And let me tell you why.
1) A Vertical Call Debit Spread offers the most favorable risk/reward ratio of any financial instrument among the plethora out there.
2) A Vertical Call Debit Spread allows you to precisely define your risk. You can’t lose any more money that you put up. With naked short puts, for example, which most other newsletters often recommend all day long, your potential losses are unlimited
3) Vertical Call Debit Spreads allow a vast increase in profits compared to outright stocks, potentially 10X-100X. You can get a claim on $1 million worth of stock for literally only $10,000, not bad when you know the direction.

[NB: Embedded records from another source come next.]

/-- A record is written: it takes effect (R196, R200, R203). -/
def Dev.applyRec (d : Dev) (r : JRec) : Dev :=
  let d := d.applyMap r
  match r.change with
  | none => d
  | some c =>
    let t := d.dur.txns.find? (fun t => t.cseq == c)
    let d := { d with dur.txns := d.dur.txns.filter (fun t => t.cseq != c) }
    let d := d.wr64 .DUR_CSEQ_LO .DUR_CSEQ_HI c
    match r, t with
    | .abort _, some t => match t.kind with
      | .write .. => (d.cnt .DUR_CNT_ABORTS).freeSlots c
      | _ => d.cnt .DUR_CNT_ABORTS
    | .commit _ inst _ cat, some t =>
      (match t.kind with
        | .frame n id _ _ _ => (d.catalogAdd inst cat).frameDrained n id
        | _ => d.freeSlots c).showStored inst
    | .dealloc _ nsid _ _, some t => match t.kind with
      | .dealloc h _ _ _ =>
        let more := d.dur.txns.any (fun t => match t.kind with | .dealloc h' _ _ _ => h' == h | _ => false)
        let d := if more then d else d.succeed h 0 0
        d.showStored (nsid / 65536)
      | _ => d
    | .superblock _ sb 4 _ _, _ => d.setSb sb { d.sb sb with state := 4 }
    | _, _ => d

/-- The records of a page are written. -/
def Dev.applyPage (d : Dev) (p : JPage) : Dev :=
  let d := { d with dur.journal := d.dur.journal ++ [p.recs], dur.journalBytes := d.dur.journalBytes + d.pageRoom }
  p.recs.foldl Dev.applyRec d

/-- Complete the Flush commands that wait and whose namespaces have nothing left to make durable (R250). Their bound is the
highest CSEQ taken when they arrived, kept in `want`. -/
def Dev.wakeFlushes (d : Dev) : Dev :=
  let c := d.rd64 .DUR_CSEQ_LO .DUR_CSEQ_HI
  (d.hq.cmds.filter (fun x => x.held && sqeOp x.sqe == 0 && x.stage == 3 && decide (x.want ≤ c + 1))).foldl
    (fun (d : Dev) x => d.succeed x.handle 0 0) d

/-- JOURNAL_PAGE_WRITTEN (R201): the oldest page under way, with the status of its copies. A failed copy has the page
programmed again in the pair's next page (0x5013). -/
def Dev.pageWritten (d : Dev) (okA okB : Bool) : Dev :=
  match d.dur.flight with
  | [] => d
  | p :: ps =>
    if okA && okB then (({ d with dur.flight := ps }.applyPage p).wakeFlushes).settle
    else d.raise 0x5013 [(2, p.pair), (1, Config.causeCode (0x5013 * 256 + b2n okA + 2 * b2n okB))]

/-- JOURNAL_PAGE_TIMER (R200): 100 µs after its first record. -/
def Dev.pageTimer (d : Dev) : Dev :=
  match d.dur.page with
  | some p => if p.firstAt + 100000 ≤ d.now then d.closePage else d
  | none => d

/-- What a checkpoint holds now. -/
def Dev.snapshot (d : Dev) : Ckpt :=
  ⟨d.dur.map, d.fls.sbs, d.dur.reserves, (d.hq.ns.map (fun p => (p.1, p.2.append))).filter (fun p => p.2 != 0),
    d.rd64 .DUR_CSEQ_LO .DUR_CSEQ_HI⟩

/-- Write a checkpoint: the map, the superblock table and the reserves, 0x5020 (R205). Journal before it is not needed
any more. -/
def Dev.checkpoint (d : Dev) : Dev :=
  let c := d.rd64 .DUR_CSEQ_LO .DUR_CSEQ_HI
  { d with
    dur.ckpt := d.snapshot, dur.ckptAt := d.now, dur.journal := [[.checkpoint c]], dur.journalBytes := 0 }.raise 0x5020 [(8, c)]

/-- CHECKPOINT (R205): every INTERVAL_S, or when JOURNAL_MIB of journal has been written; not before Recovery has ended,
nor in Standby. -/
def Dev.checkpointDue (d : Dev) : Dev :=
  if decide (d.rd .AVL_STATUS_MODE ∈ [0, 1, 5]) || d.rd .AVL_STATUS_POWER_STATE == 1 then d
  else if d.dur.ckptAt + d.rd .DUR_CKPT_CFG_INTERVAL_S * 1000000000 ≤ d.now ∨
      d.rd .DUR_CKPT_CFG_JOURNAL_MIB * 1048576 ≤ d.dur.journalBytes then d.checkpoint else d

/-! ## Programs and erases (R149, R156, R176, R179) -/

/-- A stripe moves to the next page set of its superblock; none is left: it goes back to staging. -/
def Dev.nextPageSet (d : Dev) (s : Stripe) (after : Option Nat) : Dev :=
  let x := d.sb s.sb
  if x.state = 1 ∧ x.next < (d.sbGeom s.sb x.members).pagesPerBlock then
    (d.setSb s.sb { x with next := x.next + 1 }).setStripe s.id (fun s => { s with
      w := x.next, seq := x.baseSeq + x.next, units := [], retried := after
      blocks := s.blocks.map (fun b => { b with entry := { b.entry with w := x.next } }) })
  else d.restage s

/-- A program failed on a carrier's unit (table Flash faults): first at the next page set of the same superblock, then the
block is retired, the superblock closed and the stripe written elsewhere. -/
def Dev.programFail (d : Dev) (s : Stripe) (k : Nat) : Dev :=
  let c := 2 * k + sbHalf s.sb
  let die := sbDie s.sb
  let d := d.cnt .FLS_CH_CNT_PROG_FAIL c
  match s.retried with
  | none => d.nextPageSet s (some k)
  | some _ =>
    let d := d.dieLasting c die
    let d := (d.retireBlock c die (sbBlock s.sb) 0).closeSb s.sb
    (match d.stripe s.id with | some s => d.restage s | none => d)

/-- PROGRAM_DONE (R156): member `k` of a stripe reports its status, with the program time in ns. -/
def Dev.programDone (d : Dev) (id k : Nat) (ok : Bool) (ns : Nat) : Dev :=
  match d.stripe id with
  | none => d
  | some s =>
    if !s.issued || s.programmed || !s.members.contains k || s.units.contains k then d
    else if !ok then (d.programFail s k).settle
    else
      let d := { d with dur.progTimes := (d.dur.progTimes.filter (fun (p : Nat × Nat) => decide (d.now ≤ p.1 + 600000000000))) ++ [(d.now, ns)] }
      let d := d.setStripe id (fun s => { s with units := k :: s.units })
      let d :=
        if s.units.length + 1 = s.members.length then
          let d := d.setStripe id (fun s => { s with programmed := true })
          match s.retried with
          | some j =>
            let c := 2 * j + sbHalf s.sb
            let x := d.die c (sbDie s.sb)
            (d.setDie c (sbDie s.sb) { x with suspectBlocks := (sbBlock s.sb :: x.suspectBlocks).eraseDups }).transient
              (0x10000 + c * 32 + sbDie s.sb) 1
          | none => d
        else d
      d.settle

Customers of mine who are nailing 1,000%-2,000% returns in a year, and I get a few every year, are executing very deep out-of-the-money Vertical Call Debit Spread LEAPS.

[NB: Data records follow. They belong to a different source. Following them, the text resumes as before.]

/-- What losing its queue does to a command (R255): not released, or a write not yet acknowledged, it is dropped whole;
otherwise it runs to completion and posts nothing. An admin command not yet executed is dropped. -/
def Dev.loseCmd (d : Dev) (c : HCmd) : Dev :=
  let started : Bool := if d.isAdmin c then false else c.stage == 3 || (c.stage == 2 && sqeOp c.sqe != 1)
  if started then d.setCmd c.handle (fun c => { c with silent := true })
  else (d.abandonWrite c).dropCmd c.handle

/-- Lose every command of a queue. -/
def Dev.loseQueue (d : Dev) (q : Nat) : Dev :=
  (d.hq.cmds.filter (fun c => c.queue == q)).foldl (fun (d : Dev) c => d.loseCmd c) d

/-- Forget queues whose owner is gone once none of their commands is left. -/
def Dev.sweepQueues (d : Dev) : Dev :=
  { d with hq.queues := d.hq.queues.filter (fun p : Nat × HQueue =>
      (match p.2.conn with
        | some c => (amFind c d.hq.conns).isSome
        | none => match d.ctrl p.2.ctrl with | some k => k.pf.isSome | none => false) ||
      d.hq.cmds.any (fun c => c.queue == p.1)) }

/-- A connection leaves the table; `close` sends the close. -/
def Dev.dropConn (d : Dev) (c : Nat) (close : Bool) : Dev :=
  let d := if close then d.send (.tcpClose c) else d
  ({ d with hq.conns := amDel c d.hq.conns }).showConns

/-- A controller's registers and features as after a reset. -/
def Ctrl.afterReset (k : Ctrl) : Ctrl :=
  { k with cc := 0, ready := false, shutdown := 0, aers := [], notices := [], arb := 0, aecfg := 0, nq := 128 }

/-- A controller ends: over TCP its connections close and it goes; over PCIe CSTS.RDY is 0 and its queues go. -/
def Dev.endController (d : Dev) (k : Nat) : Dev :=
  match d.ctrl k with
  | none => d
  | some x =>
    let qs := d.hq.queues.filter (fun p => p.2.ctrl == k)
    let d := qs.foldl (fun (d : Dev) p => d.loseQueue p.1) d
    let d := qs.foldl (fun (d : Dev) p => match p.2.conn with
      | some c => if (amFind c d.hq.conns).isSome then d.dropConn c true else d
      | none => d) d
    let d := { d with hq.queues := d.hq.queues.map (fun p : Nat × HQueue => if p.2.ctrl = k then (p.1, { p.2 with conn := none }) else p) }
    let d := if x.pf.isSome then
        let d := d.setCtrl k Ctrl.afterReset
        { d with
          hq.cqs := d.hq.cqs.filter (fun p : Nat × Nat => p.1 / 1024 != k)
          hq.queues := d.hq.queues.filter (fun p : Nat × HQueue => p.2.ctrl != k || d.hq.cmds.any (fun c => c.queue == p.1)) }
      else { d with hq.ctrls := amDel k d.hq.ctrls }
    d.sweepQueues

/-- The controller reset of R255, with its event. -/
def Dev.resetController (d : Dev) (k : Nat) : Dev :=
  match d.ctrl k with
  | none => d
  | some x => (d.raiseI x.inst 0x6040 [(1, x.inst), (2, k)]).endController k

/-- A connection is lost (R255): with the admin queue its association ends; with an I/O queue that queue does. -/
def Dev.loseConn (d : Dev) (c : Nat) (close : Bool) : Dev :=
  match amFind c d.hq.conns with
  | none => d
  | some x => match x.ctrl with
    | none => d.dropConn c close
    | some k =>
      if x.qid = 0 then (d.dropConn c close).resetController k
      else
        let d := match d.queueOf c with
          | some (q, _) => { d.loseQueue q with hq.queues := amAdj q (fun y => { y with conn := none }) (d.loseQueue q).hq.queues }
          | none => d
        (d.dropConn c close).sweepQueues

/-- A transport error ends a connection (R226): C2HTermReq, TRANSPORT_ERRORS, 0x6003. -/
def Dev.terminate (d : Dev) (c fes : Nat) : Dev :=
  match amFind c d.hq.conns with
  | none => d
  | some x =>
    let d := (d.send (.termReq c fes)).cnt .HQ_INS_CNT_TRANSPORT_ERRORS x.inst
    (d.raiseI x.inst 0x6003 [(1, x.inst), (2, c), (2, fes)]).loseConn c true

/-! ## Connections begin -/

/-- Is a port's receive flume to host queueing down (R27)? -/
def Dev.portRxDown (d : Dev) (p : Nat) : Bool := d.pathDown (fun f => f.has 1 p && f.through 0xB)

/-- TCP_SYN (R225, R228): on a port marked for NVMe/TCP, to one of the two listening TCP ports. -/
def Dev.tcpSyn (d : Dev) (p : Nat) (peer : NetAddr) (dport : Nat) : Dev :=
  let io := d.rd .HQ_TCP_PORTS_IO_PORT
  let disc := d.rd .HQ_TCP_PORTS_DISC_PORT
  if !d.laneFlag p 2 ∨ !d.portUp p ∨ (dport ≠ io ∧ dport ≠ disc) then d
  else if d.portRxDown p then d.refuseParcel.send (.tcpReset p peer)
  else if 65536 ≤ d.hq.conns.length then
    ((d.send (.tcpReset p peer)).cnt .HQ_TCP_REFUSED).raise 0x6001 [(2, p), (16, peer.ip)]
  else
    let x : Conn := ⟨p, peer, d.portOwner p, false, false, false, 0, dport != io, none, 0⟩
    ({ d with hq.conns := amPut d.hq.nextConn x d.hq.conns, hq.nextConn := d.hq.nextConn + 1 }).showConns

/-- ICREQ (R225, R226). -/
def Dev.icReq (d : Dev) (c pfv hpda : Nat) (hdgst ddgst : Bool) (maxr2t : Nat) (reserved : Bool) : Dev :=
  match amFind c d.hq.conns with
  | none => d
  | some x =>
    if !d.portUp x.port then d
    else if x.ready then d.terminate c 2
    else if pfv ≠ 0 ∨ 31 < hpda ∨ reserved then d.terminate c 6
    else
      let h : Bool := hdgst && d.rd .HQ_TCP_CFG_HDGST_EN == 1
      let g : Bool := ddgst && d.rd .HQ_TCP_CFG_DDGST_EN == 1
      ({ d with hq.conns := amAdj c (fun y : Conn => { y with ready := true, hdgst := h, ddgst := g, maxr2t := maxr2t }) d.hq.conns }).send
        (.icResp c 0 h g (d.rd .HQ_TCP_CFG_MAXH2C_KIB * 1024))

/-- The well-known NQN of a discovery subsystem. -/
def discoveryNqn : List Byte := ("nqn.2014-08.org.nvmexpress.discovery".toList).map (fun c => BitVec.ofNat 8 c.toNat)

/-- A name without the zeros that fill its field. -/
def trimZeros (bs : List Byte) : List Byte := (bs.reverse.dropWhile (· == 0)).reverse

/-- The instance whose subsystem has a name, among enabled instances. -/
def Dev.nqnOwner (d : Dev) (nqn : List Byte) : Option Nat :=
  (d.hq.nqns.find? (fun p => p.2 == nqn && !nqn.isEmpty && d.insOn p.1)).map (·.1)

/-- Keep-alive timeout of a Connect, in ms (R229). -/
def katoOf (k : Nat) : Option Nat := if k = 0 then some 120000 else if 1000 ≤ k ∧ k ≤ 3600000 then some k else none

/-- Connections of an instance, but for one. -/
def Dev.connsOf (d : Dev) (n but : Nat) : Nat := (d.hq.conns.filter (fun p => p.2.inst == n && p.1 != but)).length

/-- A new controller. -/
def newCtrl (inst : Nat) (pf : Option Nat) (kato now : Nat) (host : List Byte) (disc : Bool) : Ctrl :=
  ⟨inst, pf, kato, now, [], [], host, 0, false, 0, 0, 0, 128, disc⟩

/-- Make a connection a queue of a controller. -/
def Dev.addQueue (d : Dev) (c k inst qid size cls : Nat) : Dev :=
  let q : HQueue := ⟨k, qid, some c, cls, cls, size, 0⟩
  { d with
    hq.queues := amPut d.hq.nextQueue q d.hq.queues
    hq.nextQueue := d.hq.nextQueue + 1
    hq.conns := amAdj c (fun y => { y with ctrl := some k, qid := qid, inst := inst }) d.hq.conns }

/-- CONNECT (R225, R228, R229, R243): an admin queue makes a controller, an I/O queue joins the one it names. -/
def Dev.connect (d : Dev) (c : Nat) (sqe data : List Byte) : Dev :=
  match amFind c d.hq.conns with
  | none => d
  | some x =>
    let cid := sqeCid sqe
    let fail := fun (d : Dev) (sc : Nat) => d.send (.connectFail c cid 1 sc)
    if !x.ready then d.terminate c 2
    else if x.ctrl.isSome then d.terminate c 2
    else
      let qid := bitsOf 31 16 (cdw 10 sqe)
      let size := bitsOf 15 0 (cdw 11 sqe)
      let host := sliceB 0 16 data
      let cntlid := leAt 16 2 data
      let nqn := trimZeros (sliceB 256 256 data)
      let inst : Option Nat := if x.disc then (if nqn = discoveryNqn then some x.inst else none) else d.nqnOwner nqn
      if bitsOf 15 0 (cdw 10 sqe) ≠ 0 then fail d 0x80
      else match inst, katoOf (cdw 12 sqe) with
      | some n, some kato =>
        if d.rd .INS_QUOTA_CONN n ≤ d.connsOf n c then
          ((fail d 0x81).raiseI n 0x6002 [(1, n), (2, x.port)]).loseConn c true
        else if 1023 < size ∨ size = 0 ∨ 128 < qid ∨ (x.disc ∧ qid ≠ 0) then fail d 0x82
        else if qid = 0 then
          if cntlid ≠ 0xFFFF then fail d 0x82
          else
            let k := d.hq.nextCtrl
            let d := { d with hq.ctrls := amPut k (newCtrl n none kato d.now host x.disc) d.hq.ctrls, hq.nextCtrl := k + 1 }
            let q := d.hq.nextQueue
            (d.addQueue c k n 0 size 0).send (.cqe q cid 0 0 false k 0)
        else match d.ctrl cntlid with
        | none => fail d 0x82
        | some y =>
          if y.inst ≠ n ∨ y.pf.isSome ∨ y.host ≠ host ∨ y.nq < qid ∨ (d.queueNamed cntlid qid).isSome then fail d 0x82
          else
            let q := d.hq.nextQueue
            (d.addQueue c cntlid n qid size (d.rd .HQ_INS_CFG_TCP_QPRIO n)).send (.cqe q cid 0 0 false cntlid 0)
      | _, _ => fail d 0x82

4) The liquidity for Vertical Call Debit Spreads is enormous for the most popular stocks, like Nvidia (NVDA) and Tesla (TSLA), with exercise values of the options more than the underlying stocks.
5) Vertical Call Debit Spreads allow you to specifically target a share price trading range (very deep in-the-money) that has the highest probability of taking place.

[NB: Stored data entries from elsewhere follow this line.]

/-- The payload bytes a packet carries: by the UDP length, or by PAYLOAD_LEN in a raw frame (R72). -/
def packetPayload (raw : Bool) (bs : List Byte) : Nat := if raw then beAt 0x1C 2 bs else bs.length - 36

/-- The format check of R72 and R73 against the stream. -/
def Dev.formatOk (d : Dev) (n : Nat) (x : Stream) (bs : List Byte) : Bool :=
  let ver := beAt 0 1 bs
  let fl := beAt 2 2 bs
  let idx := beAt 0xC 4 bs
  let len := beAt 0x1C 2 bs
  ver == d.rd .CAP_STREAM_CFG_VERSION n && beAt 1 1 bs == 1 && decide (fl < 32) && decide (beAt 4 2 bs < 4096) &&
  beAt 0x1E 2 bs == 0 && beAt 0x18 4 bs == x.pixfmt && decide (idx < x.packets) && len == packetPayload x.raw bs &&
  len == x.packetLen idx && decide (36 + len ≤ bs.length) && (!bitOf 3 fl || decide (0x13 ≤ ver)) &&
  (!x.raw || decide (bs.length = 36 + len) || decide (bs.length ≤ 46))

/-- The stream bound to a packet's source on its port (R78). -/
def Dev.flowOf (d : Dev) (p : Nat) (a : NetAddr) (raw : Bool) (n : Nat) : Option (Nat × Stream) :=
  match d.stream n with
  | none => none
  | some x =>
    if x.bound && x.port == p && x.raw == raw &&
        (if raw then x.src.mac == a.mac else x.src.v6 == a.v6 && x.src.ip == a.ip) then some (n, x) else none

/-- KFSP_DATA_PACKET: `bs` is the bytes from VER on (R73, R78–R80, R367, R370). -/
def Dev.dataPacket (d : Dev) (y : Arrival) (a : NetAddr) (raw : Bool) (bs : List Byte) : Dev :=
  let r := d.receive y bs
  let d := r.1
  let p := y.port
  let wire := y.wire
  let end_ := 32 + packetPayload raw bs
  if !r.2 || !d.laneFlag p 3 then d
  else if d.laneFlag p 0 && beAt end_ 4 bs != crc32c (sliceB 0 end_ bs) then
    (d.cnt .CHK_PORT_CNT_CRC_BAD p).countSec 0xB001 p
  else match d.flowOf p a raw (beAt 4 2 bs % 4096) with
  | none =>
    let l3 := if raw then 0 else if a.v6 then 2 else 1
    let key := flowKey p l3 (if raw then 0 else 17) (if raw then 0 else d.rd .CAP_KFSP_PORTS_DATA_PORT) (if raw then 0 else a.l4)
      (NetAddr_source a l3)
    (d.classify p key bs).1.cnt .CAP_PORT_DROP_UNBOUND p
  | some (n, x) =>
    let d := d.modStream n (fun x => { x with lastTraffic := d.now, idle := false })
    if !d.formatOk n x bs then d.cnt .CAP_STREAM_CNT_PKT_FORMAT n
    else
      let fl := beAt 2 2 bs
      let live := if d.laneFlag p 0 && !bitOf 2 fl then d.aliveTest n (beAt 6 2 bs) else (d, true)
      if !live.2 then live.1
      else
        let s := live.1.letPass n wire
        let i := if s.2 then s.1.letPass (4096 + d.streamOwner n) wire else s
        if !i.2 then i.1.cnt .CAP_STREAM_CNT_SLUICE_DROP n
        else if i.1.ingestDown p n then (i.1.refuseParcel).cnt .CAP_PORT_DROP_RXBUF p
        else i.1.assemble n ⟨fl, beAt 8 4 bs, beAt 0xC 4 bs, beAt 0x10 8 bs, sliceB 32 (beAt 0x1C 2 bs) bs⟩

6) The day-to-day volatility of Vertical Call Debit Spread is very low, usually 8% or 9%. That’s because you are long on one option and short on another. This prevents traders from selling bottoms and buying tops, always fatal mistakes. When people ask me what I do for a living, I tell them I stop people from selling market bottoms and buying market tops.
7) When you have a seasoned war horse like me with 55 years of trading experience making your stock picks, Vertical Call Debit Spreads become a total no-brainer. This is why my Trade Alert service is up 68% this year, almost triple the S&P 500 (SPY).
8) Vertical Call Debit Spreads hit their maximum profit whether markets go up, sideways, or down small. It’s only the surprise out of the blue, down moves are large, triggered by black swans, that lose us money and those we stop out of immediately.
9) A Vertical Call Debit Spread benefits enormously from time decay. That is how they hit maximum profits when the underlying stock is unchanged. It gives you a cushion against mistakes and bad stock calls. That’s why I focus on the front-month expirations where time decay is accelerated.
10) Vertical Call Debit Spreads have a built-in short volatility element. If you buy a Vertical Call Debit Spread with a Volatility Index at $24, and it then drops to $14, you make a lot of money. Over the years, I have found that it is almost impossible to lose money with Vertical Call Debit Spreads when the Volatility Index is over $30.
11) OK, I thought of one more reason. Vertical Call Debit Spreads are much cheaper than outright options. That’s because you are buying one option and then receive the proceeds from selling short another option, which cuts the price by two-thirds. That lets you triple your size compared to an outright option. Triple the size, and you triple the profits.
Given all this, I think it’s time for all of you to undergo a refresher course on how to most efficiently play the market with Vertical Call Debit Spreads.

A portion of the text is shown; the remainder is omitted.